Whatever our differences we share the view that the next Labour leader must look afresh at Labour's current position on the Personal Allowance and Corporation Tax. These hugely expensive tax breaks disproportionately benefit those at the top of the income distribution and the wealthy. There is no evidence that they are politically necessary. And nor can it seriously be suggested that they further the aims of the Labour Party: indeed, looked at as a decision on how to allocate scarce resources, they are antithetical to those aims.
Troublingly, they represent just one example of the policy positions Labour has adopted on tax that do not support its moral purpose and which seem to us to result from its failure to think clearly about tax policy.

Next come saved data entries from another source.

/-- One selector's part: its live bit has risen. -/
def State.countRise (old : State) (s : State) (e : Nat × Word) : State :=
  let b := e.1 / 256
  let i := e.1 % 256 - 0xE0
  if 0xE0 ≤ e.1 % 256 ∧ e.1 % 256 ≤ 0xE7 then
    match liveSelected (s.csel b i) with
    | some k =>
      if s.receives b i = false ∧ (old.liveBits b).getD k false = false ∧ (s.liveBits b).getD k false = true then
        { s with tally := s.tally.add (s.chains b i) b i 1 }
      else s
    | none => s
  else s

/-- Whether the line of a port carries REMOTE cells: Locon, up or in a shift. -/
def Port.remoteRuns (x : Port) : Bool := x.link.state == .loconUp || x.link.state == .shift

/-- A REMOTE_CMD whose link has gone down has sent for the last time (R107, R385); an operation that waits for the host's
answer is dropped with it. -/
def State.remoteSweep (s : State) (c : Fin 16) : State :=
  match (s.chan c).work with
  | some (.remote p _ _) => if (s.port (portNo p)).remoteRuns then s else s.answer c 0x0301 []
  | _ => s

/-- Operations that no answer can reach any more are dropped. -/
def State.remoteDrop (s : State) : State :=
  if s.ports.toList.any (fun x => !x.remoteRuns && !x.remIn.isEmpty) then
    { s with ports := s.ports.map (fun (x : Port) => if x.remoteRuns then x else { x with remIn := [] }) }
  else s

/-- What a commit saves of a queue (R432): attributes, lane and home region. -/
def Queue.saved (q : Queue) : List Nat × BitVec 8 × Option Nat :=
  ([q.num, if q.outbound then 1 else 0, match q.cls with | .none => 0 | .hop => 1 | .through => 2, q.prio, q.bRes, q.lat, q.rB,
    q.fMin, q.region], q.laneMask, q.lane)

/-- What a commit saves of a cadence entry, but for the anchor of one that tracks. -/
def Cadence.saved (c : Cadence) : List Nat × Bool × Bool :=
  ([c.queue, c.pf, c.pl, c.nl, c.a0, c.na, if c.track then 0 else c.ta], c.govern, c.track)

/-- A change of the placement table or of a cadence entry asks for an automatic commit (R434). -/
def State.journalNotice (s old : State) : State :=
  if old.keeper.mode == .running && s.keeper.mode == .running && !s.journal.changed
      && (old.basin.queues.map Queue.saved != s.basin.queues.map Queue.saved
        || old.time.cads.map (fun e => (e.1, e.2.saved)) != s.time.cads.map (fun e => (e.1, e.2.saved))) then
    { s with journal := { s.journal with changed := true } }
  else s

/-- What follows every command: rising live bits that a counter selects are counted, REMOTE operations of a fallen link end,
a changed table asks for a commit, and the power domains are brought in line with what the part asks for. -/
def settle (old s : State) : State :=
  (((allChans.foldl State.remoteSweep (s.regs.foldl (State.countRise old) s)).remoteDrop).journalNotice old).syncDomains

end Sys2Proof.Machine
end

We know that the Labour Party in opposition lacks the technical resource at the disposal of a sitting government. This affects profoundly its ability to make the right interventions and develop sound policy. It also has, to our knowledge, no Parliamentarians with a detailed technical knowledge or who communicate confidently in the field. Vitally, it has no retained advisers who are expert in tax. But this has not just been a problem for the Party when in opposition: in Government the quality of its decision-making has also at times reflected a cultural insecurity. It has too often been timid when it could and should have been bold.
If you think this doesn't matter we beg to differ. As the decisions we've noted make plain, however closely the Party scrutinises the allocation of resources, if it ignores their collection it will not advance the interests of those it exists to serve. As the result of the General Election clearly demonstrates, the moral case advanced by the Party is not enough: competence too has to be proven and tax is too big an area for it to ignore when it comes to that vital issue.

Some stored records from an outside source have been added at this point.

/-- O30, derived: TAKE on a command channel makes DONE IDLE and leaves its cells; on channel 15 it takes the oldest untaken
record, clears the count of lost records and reports it when there were some. A doorbell with a code outside the command set
is answered with status 0x0001 and changes no register, port or queue. Readings of the model that it rests on:
notes/assumptions/44.md. (R380, R381, R382, R385, R391) -/
def Obligations.TakeAndUnknown : Prop :=
  (∀ (s : State) (i : Iface) (c : Fin 16), s.opens i (mboxBlock c.val) → c.val ≠ 15 → (s.chan c).work = none →
      Does (.mbTake i c) s (fun t => t.chan c = { s.chan c with done := false } ∧ t.ring = s.ring))
  ∧ (∀ (s : State) (i : Iface) (e : EventRec) (rest : List EventRec), s.opens i (mboxBlock 15) → s.ring.untaken = e :: rest → rest.length < 256 →
      Does (.mbTake i 15) s (fun t => (s.ring.lost = 0 → t.ring.untaken = rest ∧ t.ring.lost = 0) ∧ (s.ring.lost ≠ 0 → t.told 0x0001 0 0 (wd s.ring.lost))))
  ∧ (∀ (s : State) (c : Fin 16) (code : Byte) (r : Request), s.serves c → fullRequest r → knownCode code.toNat = false →
      Does (.unknownCmd c code r) s (fun t => t.answered c code.toNat r 1 ∧ t.regs = s.regs ∧ t.basin = s.basin ∧ ∀ p, (t.port p).link = (s.port p).link))

/-- O31, derived: Frames for another port or device change nothing but leave the bus unanswered. An address frame sets the
register address. With the window off a read answers 0xFFFF and a write does nothing. With it on, the identification
registers answer as listed, a snapshot register answers its place in its latched group and keeps the latch but for the last
one, a write of a group base sets or clears LN_MODE.ENABLE of the port shown and no other register, and every write and 1 ms
without access release the latch; a post-read-increment frame also advances the address. Readings of the model that it rests
on: notes/assumptions/21.md. (R251, R252, R370, R371) -/
def Obligations.MdioWindow : Prop :=
  ∀ (s : State) (prtad devad : BitVec 5),
    (∀ a : BitVec 16, Does (.mdioAddress prtad devad a) s (fun t => t.mdio = { s.mdio with answer := none, addr := if s.mdioMine prtad devad then a else s.mdio.addr }))
    ∧ (s.mdioMine prtad devad = false → Does (.mdioRead prtad devad) s (fun t => t.mdio = { s.mdio with answer := none })
        ∧ Does (.mdioReadInc prtad devad) s (fun t => t.mdio = { s.mdio with answer := none })
        ∧ ∀ v, Does (.mdioWrite prtad devad v) s (fun t => t.mdio = { s.mdio with answer := none } ∧ t.regs = s.regs))
    ∧ (s.mdioMine prtad devad = true → bit s.compat 31 = false → Does (.mdioRead prtad devad) s (fun t => t.mdio = { s.mdio with answer := some 0xFFFF })
        ∧ ∀ v, Does (.mdioWrite prtad devad v) s (fun t => t.regs = s.regs))
    ∧ (s.mdioMine prtad devad = true → bit s.compat 31 = true →
        (mdioSlot s.mdio.addr.toNat = none → Does (.mdioRead prtad devad) s (fun t => t.mdio = { s.mdio with answer := some (s.mdioPlain s.mdio.addr.toNat) }))
        ∧ (∀ k j, mdioSlot s.mdio.addr.toNat = some (k, j) → s.mdio.latched = none → Does (.mdioRead prtad devad) s (fun t =>
            t.mdio.answer = some ((s.mdioGroup k).getD (j - 1) 0) ∧ t.mdio.latched = if j = 8 then none else some (k, s.mdioGroup k)))
        ∧ (∀ k j l, mdioSlot s.mdio.addr.toNat = some (k, j) → s.mdio.latched = some (k, l) → Does (.mdioRead prtad devad) s (fun t =>
            t.mdio.answer = some (l.getD (j - 1) 0) ∧ t.mdio.latched = if j = 8 then none else some (k, l)))
        ∧ Does (.mdioReadInc prtad devad) s (fun t => t.mdio.addr = s.mdio.addr + 1)
        ∧ (∀ (k : Fin 4) (v : BitVec 16), s.mdio.addr.toNat = 0x8000 + 256 * k.val → Does (.mdioWrite prtad devad v) s (fun t => t.mdio.latched = none
            ∧ s.wrote (portBlock (s.mdioPort k.val).val) 0x01 false (if v.getLsbD 0 then .setBits else .clearBits) 0x100 t)))
    ∧ Does .mdioLatchTimeout s (fun t => t.mdio = { s.mdio with latched := none })

/-- O32, derived: A monitor that OTP locks, or in hard reset, takes no line. Otherwise p answers the word that the register
reads as (its complement through the complement window, 0 for a closed block or an unused index), w writes as a transaction
and answers OK, i fills the cells of a free channel and rings it, or is rejected with a status, the channel rung answers its
response words when it is DONE and is taken, t sets tracing, c answers the eight counters of a block, b sets the rate for
codes 0 to 4, and any other line is answered with an error. Readings of the model that it rests on: notes/assumptions/38.md.
(R394, R395) -/
def Obligations.MonitorCommands : Prop :=
  (∀ s : State, s.deaf .monitor = false →
      (∀ a : Addr, ∃ t, exec (.monRead a) s = .next t ∧ t.monitor.active = some s.ticks
          ∧ ((decodeAddr a).index ≠ 0xFF → t.regs = s.regs)
          ∧ (s.closedTo (decodeAddr a).block = true ∨ usedIndex (blockKind (decodeAddr a).block) (decodeAddr a).index = false → t.monitor.reply = some (true, [0]))
          ∧ (s.closedTo (decodeAddr a).block = false → usedIndex (blockKind (decodeAddr a).block) (decodeAddr a).index = true →
              ∀ w, w = (({ s with monitor := { s.monitor with active := some s.ticks } }).guardDrop .monitor).peek .monitor (decodeAddr a).block (decodeAddr a).index →
              t.monitor.reply = some (true, [if (decodeAddr a).comp then ~~~w else w])))
      ∧ (∀ (a : Addr) (v : Word), ∃ t, exec (.monWrite a v) s = .next t ∧ t.monitor.reply = some (true, []))
      ∧ (∀ (a : Addr) (v : Word), s.opens .monitor (decodeAddr a).block → (decodeAddr a).comp = false →
          usedIndex (blockKind (decodeAddr a).block) (decodeAddr a).index = true → plainReg (decodeAddr a).block (decodeAddr a).index →
          Does (.monWrite a v) s (fun t => t.monitor.reply = some (true, []) ∧ s.wrote (decodeAddr a).block (decodeAddr a).index false (decodeAddr a).way v t))
      ∧ (∀ (c : Fin 16) (ws : List Word), (c.val = 15 ∨ (s.chan c).busy = true) → Does (.monInvoke c ws) s (fun t => t.monitor.reply = some (false, [5])))
      ∧ (∀ (c : Fin 16) (ws : List Word), c.val ≠ 15 → (s.chan c).busy = false → (s.modChan c (fun ch => ch.filled ws)).doorReject c ≠ 0 →
          Does (.monInvoke c ws) s (fun t => ∃ w, t.monitor.reply = some (false, [w]) ∧ t.monitor.rang = s.monitor.rang))
      ∧ (∀ (c : Fin 16) (w : Word) (ws : List Word), s.serves c → ws.length < 64 → knownCode (fld w 0 8) = false → 1 ≤ fld w 8 8 → fld w 8 8 ≤ 16 →
          Does (.monInvoke c (w :: ws)) s (fun t => t.monitor.rang = some c.val ∧ (t.chan c).done = true ∧ ∀ k : Fin 64, k.val ≤ ws.length → (t.chan c).req.get k = (w :: ws).getD k.val 0))
      ∧ (∀ on : Bool, Does (.monTrace on) s (fun t => t.monitor.trace = on ∧ t.monitor.reply = some (true, [])))
      ∧ (∀ b : Fin 128, Does (.monCounters b) s (fun t => t.monitor.reply = some (true, (List.range 8).flatMap (fun n =>
          [half48 (s.tally.counter (canonBlock b.val) n) true, half48 (s.tally.counter (canonBlock b.val) n) false]))))
      ∧ (∀ code : Nat, Does (.monBaud code) s (fun t => (code ≤ 4 → t.monitor.baud = code ∧ t.monitor.reply = some (true, []))
          ∧ (4 < code → t.monitor.baud = s.monitor.baud ∧ t.monitor.reply = some (false, [4]))))
      ∧ Does .monBadLine s (fun t => t.monitor.reply = some (false, [1])))
  ∧ (∀ (s : State) (c : Fin 16), c.val ≠ 15 → s.monitor.rang = some c.val → (s.chan c).done = true → (s.chan c).work = none → Does (.monInvokeResponse c) s (fun t =>
      t.monitor.rang = none ∧ (t.chan c).done = false
      ∧ t.monitor.reply = some (true, (s.chan c).resp.toList.take (4 * max 1 (fld ((s.chan c).resp.get 0) 8 8)))))
  ∧ (∀ s : State, s.deaf .monitor = true → Does .monBadLine s (fun t => t.monitor = s.monitor) ∧ ∀ on, Does (.monTrace on) s (fun t => t.monitor = s.monitor))

/-- O33, derived: A scrub pass leaves as bad exactly the registers it found that store a field, and changes no register. The
keeper rewrites every differing register of a block that it owns from its copy, and touches no other block (no recovery from
a REFCLK loss going on). A COMMIT_AT entry that is due writes its register through the ordinary access way and nothing else.
Readings of the model that it rests on: notes/assumptions/9.md, notes/assumptions/18.md, notes/assumptions/20.md. (R295,
R359, R360, R363) -/
def Obligations.ParityRestoreCommit : Prop :=
  (∀ (s : State) (bad : List Addr), s.clocked = true → Does (.parityScrub bad) s (fun t => t.regs = s.regs ∧ ∀ k, k ∈ t.parity ↔
      hasStored (keyFields k) = true ∧ ∃ a ∈ bad, regKey (decodeAddr a).block (decodeAddr a).index = k))
  ∧ (∀ (s : State) (b : Fin 128), s.clocked = true → s.keeper.mode = .running → s.sup.softAfterRef = false →
      (s.keeper.owns (canonBlock b.val) = true → Does (.keeperRestoreOwned b) s (fun t =>
        (∀ ix < 0xFE, t.reg (regKey (canonBlock b.val) ix) = s.keeperCopy (regKey (canonBlock b.val) ix))
        ∧ ∀ k, k / 256 ≠ canonBlock b.val → t.reg k = s.reg k))
      ∧ (s.keeper.owns (canonBlock b.val) = false → Does (.keeperRestoreOwned b) s (fun t => t.regs = s.regs)))
  ∧ (∀ (s : State) (e : Fin 1024) (x : CalEntry) (a : Addr) (v : Word), s.clocked = true → s.dueInstant e.val .commit = some x → x.writes = [(a, v)] →
      (decodeAddr a).comp = false → usedIndex (blockKind (decodeAddr a).block) (decodeAddr a).index = true → plainReg (decodeAddr a).block (decodeAddr a).index →
      Does (.commitAct e) s (s.wrote (decodeAddr a).block (decodeAddr a).index false (decodeAddr a).way v))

In that case we make a simple, but we think essential request: we call on all the Labour leadership candidates to commit to increasing the tax expertise in and of the Labour Party. In or out of office its voice on this key issue is vital to its role in our parliamentary democracy. It has a duty to be competent, coherent, consistent and calculated about tax as a result whilst placing this issue firmly in the consciousness of left of centre political debate, where it belongs.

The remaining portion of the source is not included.